What troubles many experts the most is not just who has been appointed, but the expertise and integrity that have been lost. The prior ACIP members represented some of the nation's top experts in immunology, pediatrics, epidemiology, and public health. Professor Robert T. Schooley, M.D., an infectious disease specialist at the University of California, San Diego, who has served on the FDA's Vaccines and Related Biological Products Advisory Committee, described the fired ACIP advisers thusly:

The removed ACIP committee was comprised of a highly accomplished group of experts. This 17-member collection of physicians, public health experts, nurses, and behavioral scientists hold 22 graduate degrees. Twelve are senior faculty at highly competitive, science-based universities. Most of the others are in positions of authority in public health agencies or healthcare systems. Collectively they have contributed over 2,200 indexed, peer-reviewed manuscripts to the medical and scientific literature.

They were nominated and vetted through a yearslong process overseen by the CDC and HHS that has been recklessly abandoned by Secretary Kennedy.

Will America Become Sicker?

At its core, this transformation of ACIP is not just a bureaucratic shuffle — it is a radical reorientation of national vaccine policy. By placing vaccine skeptics, ideologues, and non-experts in charge of guiding public immunization strategy, Kennedy is damaging the country’s health. The consequences could be catastrophic: falling vaccine uptake, resurgence of preventable diseases, unnecessary deaths, and an erosion of the public trust he claims to be restoring.

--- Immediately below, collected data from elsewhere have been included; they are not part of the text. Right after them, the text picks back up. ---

-- ==== Sys2Proof/Machine/State.lean ====
section
/-! DEFINITION. Everything the spec gives the machine, as plain data (10_state.md), the reasons a step can stop,
and the state after reset (70_reset_and_hazards.md R113). -/

namespace Sys2Proof.Machine

/-- The seven named registers (10_state.md R13). NONE has no storage. -/
structure Regs where
  a : Byte
  b : Byte
  c : Byte
  d : Byte
  s : Byte
  i : Byte
  f : Byte
  deriving DecidableEq, Repr

/-- A byte array as a list of cells: addresses strictly rising, no cell holding 0, which is what an unlisted
address reads as (70_reset_and_hazards.md R113: M is all 0; CODE beyond the load is 0, D6). -/
abbrev Memory := List Host.Cell

/-- The canonical form of a memory: equal memories are equal lists. -/
abbrev Memory.wf (m : Memory) : Prop :=
  (m.map Prod.fst).Pairwise (· < ·) ∧ ∀ c ∈ m, c.2 ≠ 0

/-- No listed address lies at or beyond `size`. -/
abbrev Memory.within (size : Nat) (m : Memory) : Prop := ∀ c ∈ m, c.1 < size

/-- The number of bytes of M (10_state.md R21). -/
abbrev memSize : Nat := 256

/-- The number of bytes of CODE (10_state.md R22). -/
abbrev codeSize : Nat := 768

/-- The control state of the interpreter FSM (10_state.md R20). -/
inductive RunState where
  | running
  | exited (code : Byte)
  | fatal (reason : FatalReason)
  deriving DecidableEq, Repr

/-- The syscall sequencer (10_state.md R25). -/
inductive SysPhase where
  | idle
  | active (op : SysOp)
  deriving DecidableEq, Repr

/-- A host request with its arguments (44_syscall.md R79). -/
inductive HostRequest where
  | openFile (path : List Byte)
  | read (handle : Byte) (maxlen : Nat)
  | write (handle : Byte) (bytes : List Byte)
  | sleep (seconds : Byte)
  | exit (code : Byte)
  deriving DecidableEq, Repr

/-- A host response (44_syscall.md R79): `Ok` with a handle, bytes or a count; `Done`; or `Err`. -/
inductive HostResponse where
  | handle (h : Nat)
  | data (d : List Byte)
  | count (w : Nat)
  | done
  | err
  deriving DecidableEq, Repr

/-- One entry of the host history: the request and its response, `none` for the exit request, which has none
(44_syscall.md R79). -/
structure Transaction where
  request : HostRequest
  response : Option HostResponse
  deriving DecidableEq, Repr

/-- What emitted a trace event (60_exceptions.md R107). -/
inductive TraceKind where
  | cmp
  | sys
  deriving DecidableEq, Repr

/-- A trace event: its kind and the snapshot of the seven registers and M (60_exceptions.md R107). -/
structure TraceEvent where
  kind : TraceKind
  regs : Regs
  mem : Memory
  deriving DecidableEq, Repr

/-- The whole state of the block (10_state.md). -/
structure State where
  /-- The parameters of this machine (00_scope.md R6, R7); no step changes them. -/
  cfg : Config
  /-- A, B, C, D, S, I, F (R13 to R17). -/
  regs : Regs
  /-- M, 256 bytes (R21). -/
  mem : Memory
  /-- CODE, 768 bytes (R22). -/
  code : Memory
  /-- `code_len`, the fetch bound, 0 to 256 (R19). -/
  codeLen : Nat
  /-- `run` (R20). -/
  run : RunState
  /-- `sys_phase` (R25). -/
  sysPhase : SysPhase
  /-- The host history, oldest first: an output (44_syscall.md R79). -/
  history : List Transaction
  /-- The trace events, oldest first: an output (60_exceptions.md R107). -/
  trace : List TraceEvent
  /-- The MODEL's own field: the answers the host is going to give, next first; `none` is a host that never
  answers. When it is empty the host's answers are free values (log entry 3). -/
  hostScript : List (Option HostResponse)
  /-- The MODEL's own field: how many answers have been drawn from the free values (log entry 3). -/
  hostDraws : Nat
  deriving DecidableEq, Repr

/-- Why a step has no next state. -/
inductive Fault where
  /-- Raised by `step` in EXITED or FATAL: "Terminal states have no step" (40_interpreter.md R63). Safe: the spec
  gives no next state. -/
  | halted (run : RunState)
  /-- Raised by a SYS when the script says that the host never answers: the block is stuck in that phase
  (44_syscall.md R81, 93_implementation_defined.md H2). Safe: the spec gives no next state. -/
  | hostSilent (phase : SysPhase)
  /-- Raised by a SYS when the scripted answer lies outside the bounds of 44_syscall.md R79: it has no move, and
  93_implementation_defined.md H1 allows a fault reason of the model's own. Safe: the spec gives no next state. -/
  | hostBreach (phase : SysPhase)
  deriving DecidableEq, Repr

/-- Why the model declines. -/
inductive Refusal where
  /-- Raised by `exec` for an instruction without a meaning; no arm does. Safe: nothing can be proved of a run
  through it. -/
  | notModelled (mnemonic : String)
  /-- Raised by `State.load` on more than 768 bytes: no instance is built (70_reset_and_hazards.md R116). Safe:
  the spec itself refuses. -/
  | loadTooLong (length : Nat)
  deriving DecidableEq, Repr

/-- The machine right after reset, by the load of an empty byte string (70_reset_and_hazards.md R112, R113, R115):
every value is the spec's but the parameters (log entries 1, 2) and the two host fields (log entry 4). -/
def State.reset : State where
  cfg := configReference
  regs := ⟨0, 0, 0, 0, 0, 0, 0⟩
  mem := []
  code := []
  codeLen := 0
  run := .running
  sysPhase := .idle
  history := []
  trace := []
  hostScript := []
  hostDraws := 0

end Sys2Proof.Machine
end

Vaccination is one of the greatest achievements in modern medicine. It has saved hundreds of millions of lives, eradicated smallpox, dramatically reduced the incidence of cervical cancer, and brought diseases like polio and measles to the brink of extinction. Undermining these extraordinary successes because of misguided, sociopathic personal crusades is not reform — it is malfeasance.

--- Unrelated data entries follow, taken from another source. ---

@[simp] theorem State.setReg_history (s : State) (r : Reg) (v : Byte) :
    (s.setReg r v).history = s.history := rfl

@[simp] theorem State.setReg_trace (s : State) (r : Reg) (v : Byte) :
    (s.setReg r v).trace = s.trace := rfl

@[simp] theorem State.setReg_hostScript (s : State) (r : Reg) (v : Byte) :
    (s.setReg r v).hostScript = s.hostScript := rfl

@[simp] theorem State.setReg_hostDraws (s : State) (r : Reg) (v : Byte) :
    (s.setReg r v).hostDraws = s.hostDraws := rfl

/-! ### State.writeMem -/

@[simp] theorem State.writeMem_cfg (s : State) (a v : Byte) :
    (s.writeMem a v).cfg = s.cfg := rfl

@[simp] theorem State.writeMem_regs (s : State) (a v : Byte) :
    (s.writeMem a v).regs = s.regs := rfl

@[simp] theorem State.writeMem_mem (s : State) (a v : Byte) :
    (s.writeMem a v).mem = s.mem.write a.toNat v := rfl

@[simp] theorem State.writeMem_code (s : State) (a v : Byte) :
    (s.writeMem a v).code = s.code := rfl

@[simp] theorem State.writeMem_codeLen (s : State) (a v : Byte) :
    (s.writeMem a v).codeLen = s.codeLen := rfl

@[simp] theorem State.writeMem_run (s : State) (a v : Byte) :
    (s.writeMem a v).run = s.run := rfl

@[simp] theorem State.writeMem_sysPhase (s : State) (a v : Byte) :
    (s.writeMem a v).sysPhase = s.sysPhase := rfl

@[simp] theorem State.writeMem_history (s : State) (a v : Byte) :
    (s.writeMem a v).history = s.history := rfl

@[simp] theorem State.writeMem_trace (s : State) (a v : Byte) :
    (s.writeMem a v).trace = s.trace := rfl

@[simp] theorem State.writeMem_hostScript (s : State) (a v : Byte) :
    (s.writeMem a v).hostScript = s.hostScript := rfl

@[simp] theorem State.writeMem_hostDraws (s : State) (a v : Byte) :
    (s.writeMem a v).hostDraws = s.hostDraws := rfl

/-! ### State.writeMemBytes -/

@[simp] theorem State.writeMemBytes_cfg (s : State) (base : Nat) (d : List Byte) :
    (s.writeMemBytes base d).cfg = s.cfg := rfl

@[simp] theorem State.writeMemBytes_regs (s : State) (base : Nat) (d : List Byte) :
    (s.writeMemBytes base d).regs = s.regs := rfl

@[simp] theorem State.writeMemBytes_mem (s : State) (base : Nat) (d : List Byte) :
    (s.writeMemBytes base d).mem = s.mem.writeBytes base d := rfl

@[simp] theorem State.writeMemBytes_code (s : State) (base : Nat) (d : List Byte) :
    (s.writeMemBytes base d).code = s.code := rfl

@[simp] theorem State.writeMemBytes_codeLen (s : State) (base : Nat) (d : List Byte) :
    (s.writeMemBytes base d).codeLen = s.codeLen := rfl

@[simp] theorem State.writeMemBytes_run (s : State) (base : Nat) (d : List Byte) :
    (s.writeMemBytes base d).run = s.run := rfl

@[simp] theorem State.writeMemBytes_sysPhase (s : State) (base : Nat) (d : List Byte) :
    (s.writeMemBytes base d).sysPhase = s.sysPhase := rfl

@[simp] theorem State.writeMemBytes_history (s : State) (base : Nat) (d : List Byte) :
    (s.writeMemBytes base d).history = s.history := rfl

@[simp] theorem State.writeMemBytes_trace (s : State) (base : Nat) (d : List Byte) :
    (s.writeMemBytes base d).trace = s.trace := rfl

@[simp] theorem State.writeMemBytes_hostScript (s : State) (base : Nat) (d : List Byte) :
    (s.writeMemBytes base d).hostScript = s.hostScript := rfl

@[simp] theorem State.writeMemBytes_hostDraws (s : State) (base : Nat) (d : List Byte) :
    (s.writeMemBytes base d).hostDraws = s.hostDraws := rfl

/-! ### State.writeCode -/

@[simp] theorem State.writeCode_cfg (s : State) (off : Nat) (d : List Byte) :
    (s.writeCode off d).cfg = s.cfg := rfl

@[simp] theorem State.writeCode_regs (s : State) (off : Nat) (d : List Byte) :
    (s.writeCode off d).regs = s.regs := rfl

If Kennedy’s goal is to promote public health, he is failing dismally.  The inevitable outcome was well-summarized in an analysis in Unbiased Science:

What we are witnessing is not a restoration of scientific integrity, but rather its deliberate dismantling through politically motivated appointments and the systematic spread of misinformation. The replacement of evidence-based vaccine policy with ideology-driven decision-making represents a profound threat to public health that will have consequences for generations to come. 

Henry I. Miller, a physician and molecular biologist, is the Glenn Swogger Distinguished Fellow at the American Council on Science and Health. A veteran of the NIH and FDA, he was the founding director of the FDA's Office of Biotechnology.